確かに街に出ると大抵の中高生は常に楽しそうに笑い合い、はしゃいでいる。集団で暗い顔をしている子など一人もいない。旦那は更に続けた。

「俺もあの子達と同じくらいの時はそうだったなぁ。夢とか憧れとか将来のこととかさ、俺は将来絶対こうなるんだ!みたいな根拠のない自信が常にあったよね。あの年頃なんて、今の俺達みたいにこれから建てる家のこととか生活の不安とか何も気にしなくていいしね」

その言葉に、私は自身の学生時代を少しだけ思い出した。私は彼女達みたいな明るい学生生活を送っていた訳ではなかった。成績不振、いじめ、友達関係の悩み、将来の不安など、今思い出してもあまり良い気持ちにはならない暗い学生時代だった。

しかし高校生の頃の私には憧れがあった。当時、私はバックストリートボーイズ やバステッドといった洋楽アーティストにハマっていた。あまり良いことがない学校生活を音楽を聴くことで紛らわせていた。そして、洋楽を聴くことで海外への憧れも募って行ったのだ。

「将来、イケメンで日本語ペラペラな外人さんと結婚できたらいいな」

そんなことを大真面目に考えていた。私は英語が苦手なので日本にとても詳しく、日本語が堪能な外人と出会って恋に落ち、結婚することに憧れを抱いていた。今考えると酷く恥ずかしい気持ちになる。穴があったら入りたいぐらいだ。まぁ、それはある意味では暗い学生生活からの現実逃避であったのかもしれないが。
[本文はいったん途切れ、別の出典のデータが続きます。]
/-- The unpacker in Inverted order as arithmetic: the value goes above the pending bits, which ACC does not exceed
(R26). -/
theorem decUnpack_inverted_arith {acc pend : Nat} (h : acc < 2 ^ pend) (v : Nat) :
    decUnpack .inverted acc pend v =
      { bytes := if 8 ≤ pend + 5 then [mask8 (acc + v * 2 ^ pend)] else []
        acc := if 8 ≤ pend + 5 then (acc + v * 2 ^ pend) / 256 else acc + v * 2 ^ pend
        pend := if 8 ≤ pend + 5 then pend + 5 - 8 else pend + 5 } := by
  have hmerge : decMerge .inverted acc pend v = acc + v * 2 ^ pend := or_eq_add_high acc v pend h
  simp only [decUnpack, hmerge, Nat.shiftRight_eq_div_pow, Nat.reducePow]
  split <;> rfl

/-- A step that completes no byte needs no sink (R177). -/
theorem State.sinkTakes_byte {s : State} {p : Nat} (h : s.outReady = true ∨ p < 8) (b : Byte) :
    s.sinkTakes (if 8 ≤ p then [b] else []) = true := by
  obtain hr | hp := h
  · exact sinkTakes_ready s _ hr
  · rw [if_neg (Nat.not_le_of_lt hp)]
    rfl

/-- Settles O49: the symbol step with the unpacker's arithmetic in Normal order. -/
theorem decodeSymbolStepNormal : Obligations.DecodeSymbolStepNormal := by
  rintro s c rest _ _ _ hp ho hi hin rfl hv rfl rfl hsink
  rw [coreStep_of_decode_value hp hi hin hv (ho ▸ decUnpack_normal_arith _ _ hv) (State.sinkTakes_byte hsink _)]
  simp only [toAcc, toPend, mask8, apply_ite List.length, List.length_cons, List.length_nil, Nat.zero_add]

/-- Settles O50: the symbol step with the unpacker's arithmetic in Inverted order. -/
theorem decodeSymbolStepInverted : Obligations.DecodeSymbolStepInverted := by
  rintro s c rest _ _ _ hp ho hi hin hacc rfl hv rfl rfl hsink
  rw [coreStep_of_decode_value hp hi hin hv (ho ▸ decUnpack_inverted_arith hacc _) (State.sinkTakes_byte hsink _)]
  simp only [toAcc, toPend, mask8, apply_ite List.length, List.length_cons, List.length_nil, Nat.zero_add]

/-! ### The whole run -/

/-- Settles O53: the function gives bytes when every item is a symbol, and then the run completes with them. -/
theorem decodeRunIsTheFunction : Obligations.DecodeRunIsTheFunction := by
  intro s syms rest bytes hw h hok
  obtain ⟨hvalid, rfl⟩ := decodeWhole_ok hok
  exact decode_runsTo_completed hw h hvalid

theorem decodeWhole_of_invalid {a : Alphabet} {syms : List Byte} {i : Nat} {c : Byte} (hi : syms[i]? = some c)
    (hc : decRead a c = sentinel)
    (hl : ∀ (j : Nat) (d : Byte), j < i → syms[j]? = some d → decRead a d ≠ sentinel) :
    decodeWhole a syms = .error (.decInvalidByte i c) := by
  rw [decodeWhole, firstInvalid_at hi hc hl, Nat.zero_add]

/-- The state of a DECODE that has taken n items (R152 to R154): acc and pend are what it holds back, put is what it has
put out, and the items left still stand on IN. -/
def State.unpacking (s : State) (acc : BitVec 12) (pend : BitVec 4) (put : List Byte) (n : Nat) (left : List Byte) :
    State :=
  { s.started .dec with
    acc := acc, pend := pend, out := s.out ++ put, outcnt := put.length, idx := n, inp := left }

theorem State.unpacking_invalid_faultedAs (s : State) (acc : BitVec 12) (pend : BitVec 4) (put : List Byte) (n : Nat)
    (c : Byte) (left : List Byte) :
    s.faultedAs (decodeInvalid c left (s.unpacking acc pend put n (c :: left))) (.decInvalidByte n c) left where
  frame := ⟨rfl, rfl, rfl, rfl, rfl, rfl⟩
  status := State.raise_status _ _
  result := rfl
  errOffset := rfl
  errByte := rfl
  out := List.prefix_append _ _
  inp := rfl
  alpha := rfl

/-- The acceptance and the symbol steps on items that come first and are symbols of the alphabet. -/
theorem decode_runsTo_unpacking {s : State} {pre post rest : List Byte} (hw : s.alpha.Wf)
    (h : s.readyFor .decode (pre ++ post) rest) (hv : ∀ d ∈ pre, decRead s.alpha d ≠ sentinel) :
    ∃ acc pend put, s.runsTo (pre.length + 1) (s.unpacking acc pend put pre.length (post ++ rest)) := by
  have hin : s.inp = pre ++ (post ++ rest) := h.offered.trans (List.append_assoc pre post rest)
  have hlen : 0 + pre.length ≤ s.len := by simp [h.length]
  have hrun := dec_runsTo pre (s := s.started .dec) hw ⟨h.released, rfl⟩ rfl h.sink hin hlen (Nat.zero_lt_succ _)
    Nat.one_pos hv
  generalize decAll _ _ _ _ = u at hrun
  exact ⟨toAcc u.acc, toPend u.pend, u.bytes,
    runsTo_succ (step_decode h) (by simpa [State.unpacking, State.started] using hrun)⟩

/-- A DECODE whose first invalid item is c has consumed c and none of the items behind it. -/
theorem decode_runsTo_faulted {s : State} {pre post rest : List Byte} {c : Byte} (hw : s.alpha.Wf)
    (h : s.readyFor .decode (pre ++ c :: post) rest) (hv : ∀ d ∈ pre, decRead s.alpha d ≠ sentinel)
    (hc : decRead s.alpha c = sentinel) :
    ∃ t, s.runsTo (pre.length + 2) t ∧ s.faultedAs t (.decInvalidByte pre.length c) (post ++ rest) := by
  obtain ⟨acc, pend, put, hrun⟩ := decode_runsTo_unpacking hw h hv
  have hlen : pre.length < s.len := by simp [h.length]
  have hfault := runsTo_core (s := s.unpacking acc pend put pre.length (c :: (post ++ rest))) ⟨h.released, rfl⟩
    (coreStep_of_decode_invalid rfl hlen rfl hc)
  exact ⟨_, runsTo_add (k := 1) hrun hfault,
    s.unpacking_invalid_faultedAs acc pend put pre.length c (post ++ rest)⟩

/-- Settles O54: the items are cut at the first invalid one. -/
theorem decodeRunFaultsAtTheFirstInvalidItem : Obligations.DecodeRunFaultsAtTheFirstInvalidItem := by
  intro s syms rest i c hw h hi hc hl
  refine ⟨decodeWhole_of_invalid hi hc hl, ?_⟩
  obtain ⟨hlt, rfl⟩ := List.getElem?_eq_some_iff.1 hi
  have hcut : syms = syms.take i ++ syms[i] :: syms.drop (i + 1) := by
    rw [List.getElem_cons_drop, List.take_append_drop]
  have hv : ∀ d ∈ syms.take i, decRead s.alpha d ≠ sentinel := by
    intro d hd
    obtain ⟨j, hj, rfl⟩ := List.mem_take_iff_getElem.1 hd
    exact hl j _ (by omega) (List.getElem?_eq_getElem _)
  have hrun := decode_runsTo_faulted hw (hcut ▸ h) hv hc
  rwa [List.length_take_of_le (Nat.le_of_lt hlt)] at hrun

/-! ### The round trip -/

/-- The round trip of the functions (R159): the symbols of the values are valid and stand for the values. -/
theorem decodeWhole_encodeWhole {a : Alphabet} (h : a.Wf) (bytes : List Byte) :
    decodeWhole a (encodeWhole a bytes) = .ok bytes := by
  have hvalid : firstInvalid a 0 (encodeWhole a bytes) = none :=
    (firstInvalid_none a 0 _).2 (List.forall_mem_map.2 fun v _ => h.decRead_encRead_ne v)
  have hvalues : (encodeWhole a bytes).map (valueOf a) = encodeValues a.order bytes := by
    simp [encodeWhole, symbolsOf, Function.comp_def, h.valueOf_encRead]
  rw [decodeWhole, hvalid, hvalues, decodeBytes_encodeValues]

theorem encodeWhole_length (a : Alphabet) (bytes : List Byte) :
    (encodeWhole a bytes).length = encodedSize bytes.length := by
  rw [encodeWhole, symbolsOf_length, encodeValues_length]

/-- The host has written to LEN the number of the items it offers and is about to write the command i. -/
def State.lengthWritten (s : State) (i : Instr) : State :=
  { s with len := s.inp.length, host := [.write 0 (encode i).toNat] }

section
variable {s : State} {i : Instr} {m : Nat} (hp : s.ph = .idle)
  (he : s.nextEvent (.write 2 m) [.write 0 (encode i).toNat])
include hp he

theorem step_lengthWritten (hm : m = s.inp.length) (hfit : m ≤ maxLen s.lenW) : step s = .next (s.lengthWritten i) := by
  subst hm
  exact (lenWriteTakesTheValueWhenIdle s _ _ he hfit).1 (not_busy_of_ph hp)

theorem State.lengthWritten_readyFor (hr : s.outReady = true) : (s.lengthWritten i).readyFor i s.inp [] where
  idle := hp
  released := he.1
  script := rfl
  offered := (List.append_nil s.inp).symm
  length := rfl
  sink := hr

end

/-- From an idle CORE: the write of LEN and a DECODE of the symbols of some bytes put the bytes out. -/
theorem decode_encodeWhole_runsTo {s : State} {bytes : List Byte} {m : Nat} (hw : s.alpha.Wf) (hp : s.ph = .idle)
    (hr : s.outReady = true) (hin : s.inp = encodeWhole s.alpha bytes) (hm : m = s.inp.length)
    (hfit : m ≤ maxLen s.lenW) (he : s.nextEvent (.write 2 m) [.write 0 (encode .decode).toNat]) :
    ∃ u, s.runsTo (m + 3) u ∧ u.status = 0x02#8 ∧ u.result = bytes.length ∧ u.out = s.out ++ bytes := by
  have hwhole : decodeWhole s.alpha s.inp = .ok bytes := hin ▸ decodeWhole_encodeWhole hw bytes
  obtain ⟨u, hrun, hdone, -⟩ :=
    decodeRunIsTheFunction (s.lengthWritten .decode) _ _ _ hw (State.lengthWritten_readyFor hp he hr) hwhole
  refine ⟨u, hm ▸ runsTo_succ (step_lengthWritten hp he hm hfit) hrun, hdone.status, ?_, hdone.out⟩
  rw [hdone.result, hin, encodeWhole_length, exactDecoded_encodedSize]

/-- Settles O55: the run of the ENCODE, then that of the DECODE of its symbols. -/
theorem decodeOfEncodeRestoresTheBytes : Obligations.DecodeOfEncodeRestoresTheBytes := by
  intro s bytes rest hw h hlen
  have hfit : encodedSize bytes.length ≤ maxLen s.lenW := (encodedSize_le_maxLen_iff s.lenW bytes.length).2 hlen
  obtain ⟨t, hrun, hdone, halpha⟩ := encode_runsTo_completed h hfit
  have hsyms : t.out.drop s.out.length = encodeWhole t.alpha bytes := by
    rw [hdone.out, halpha, List.drop_left]
  have hresult : t.result = (t.out.drop s.out.length).length := by
    rw [hdone.result, hsyms, encodeWhole_length]
  have hfits : t.result ≤ maxLen t.lenW := by
    rwa [hdone.result, hdone.frame.lenW]
  exact ⟨t, hrun, hdone.status, hresult, decode_encodeWhole_runsTo (halpha ▸ hw) hdone.frame.idle
    (hdone.frame.outReady.trans h.sink) hsyms hresult hfits ⟨hdone.frame.rst.trans h.released, rfl⟩⟩

end Sys2Proof.Machine
end

section
/-! What the CORE's own step does to the operation that runs (44_system.md R171, R176, R177): it takes one item, ends the
operation, or waits. From it follow when the CORE holds, when PH changes, and that a supplied operation ends. -/

namespace Sys2Proof.Machine

/-! ### When the CORE's own step answers -/

/-- DEC_LUT has a rule for the item that comes next: the sentinel or a 5-bit value (70_reset_and_hazards.md R218). -/
def State.Covered (s : State) : Prop :=
  ∀ c rest, s.ph = .dec → s.idx < s.len → s.inp = c :: rest →
    decRead s.alpha c = sentinel ∨ (decRead s.alpha c).toNat < 32

section
variable {s t : State}

theorem State.Inv.covered (h : s.Inv) : s.Covered := fun _ _ _ _ _ =>
  or_iff_not_imp_left.2 h.alphabet.decRead_lt

theorem decStep_answers (hp : s.ph = .dec) (h : s.Covered) : ∃ t, decStep s = .next t := by
  obtain ⟨c, rest, hi, hin⟩ | hi | ⟨hi, hin⟩ := s.position_cases s.len
  · rw [decStep_of_item hi hin]
    by_cases hs : decRead s.alpha c = sentinel
    · exact ⟨_, decodeSymbol_of_sentinel hs rest⟩
    · exact ⟨_, decodeSymbol_of_value hs ((h c rest hp hi hin).resolve_left hs) rest⟩
  · exact ⟨_, decStep_of_full hi⟩
  · exact ⟨_, decStep_of_waits hi hin⟩

theorem coreStep_answers (h : s.Covered) : ∃ t, coreStep s = .next t := by
  cases hp : s.ph with
  | idle => exact ⟨_, coreStep_of_idle hp⟩
  | build => exact ⟨_, coreStep_of_build hp⟩
  | enc => exact ⟨_, coreStep_of_enc hp⟩
  | dec => rw [coreStep_of_dec hp]; exact decStep_answers hp h

/-- The one stop (log 5) comes only where no rule covers the item. -/
theorem State.covered_of_answers (h : coreStep s = .next t) : s.Covered := by
  intro c rest hp hi hin
  rw [coreStep_of_dec hp, decStep_of_item hi hin] at h
  obtain ⟨hs, -⟩ | ⟨-, hv, -⟩ := decodeSymbol_next h
  · exact .inl hs
  · exact .inr hv

/-- The CORE offers only items of a step that answers. -/
theorem State.covered_of_outValid (h : s.outValid = true) : s.Covered := by
  rw [State.outValid_iff, State.offered] at h
  split at h
  next hstep => exact State.covered_of_answers (s := { s with outReady := true }) hstep
  next => exact absurd rfl h
  next => exact absurd rfl h

/-! ### The three things the CORE's own step can do -/

/-- How many items the running operation takes: BUILD 32 (R101), ENCODE and DECODE LEN. -/
def State.quota (s : State) : Nat := if s.ph = .build then 32 else s.len

theorem State.quota_of_build (hp : s.ph = .build) : s.quota = 32 := if_pos hp

theorem State.quota_of_not_build (hp : s.ph ≠ .build) : s.quota = s.len := if_neg hp

theorem State.Inv.quota_eq (h : s.Inv) : s.quota = s.len := by
  by_cases hp : s.ph = .build
  · rw [State.quota_of_build hp, (h.building hp).1]
  · exact State.quota_of_not_build hp

theorem State.Inv.idx_le_len (h : s.Inv) (hp : s.ph ≠ .idle) : s.idx ≤ s.len := by
  cases hph : s.ph with
  | idle => exact absurd hph hp
  | build => obtain ⟨hlen, hidx, -⟩ := h.building hph; rwa [hlen]
  | enc => exact (h.encoding hph).1
  | dec => exact (h.decoding hph).1

/-- From s to t the CORE takes the next item and goes on with the operation. -/
structure State.TakesItem (s t : State) : Prop where
  room : s.idx < s.quota
  item : ∃ b, s.inp = b :: t.inp
  idx : t.idx = s.idx + 1
  ph : t.ph = s.ph
  len : t.len = s.len
  outReady : t.outReady = s.outReady
  rst : t.rst = s.rst
  host : t.host = s.host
日曜朝のファミレスにいた女子中高生は、かつてのそんな自分と同じなのかもしれないのだ。彼女達がピザを頬張りながら一体何を楽しそうに話していたのかは私には分からない。だが「夢や憧れ」について語り合っていたのかもしれないのである。

彼女達も大人になり結婚したらきっと今の私や旦那のように、かつての自分をふと思い出す瞬間が訪れるのだろう。そのとき、大人になった彼女達は一体何を思うのだろうか?日々の生活の中で忘れていた、若りし頃の夢や憧れをふと思い出すのだろうか?

そう思うと、先程までの不満はどこかに吹っ飛んでしまった。

大人になった今、私はごく普通の日本人である旦那と、日曜朝のファミレスでごく普通のモーニングをしている。

あの頃憧れていた「イケメンで日本語堪能な外人夫」には程遠いが、それでも私は今この時を、心から幸せだと思えるのだ。

彼女達が大人になったとき、心から幸せだと思える。そんな境涯になると良いな。そんな風に思った日曜の朝だった。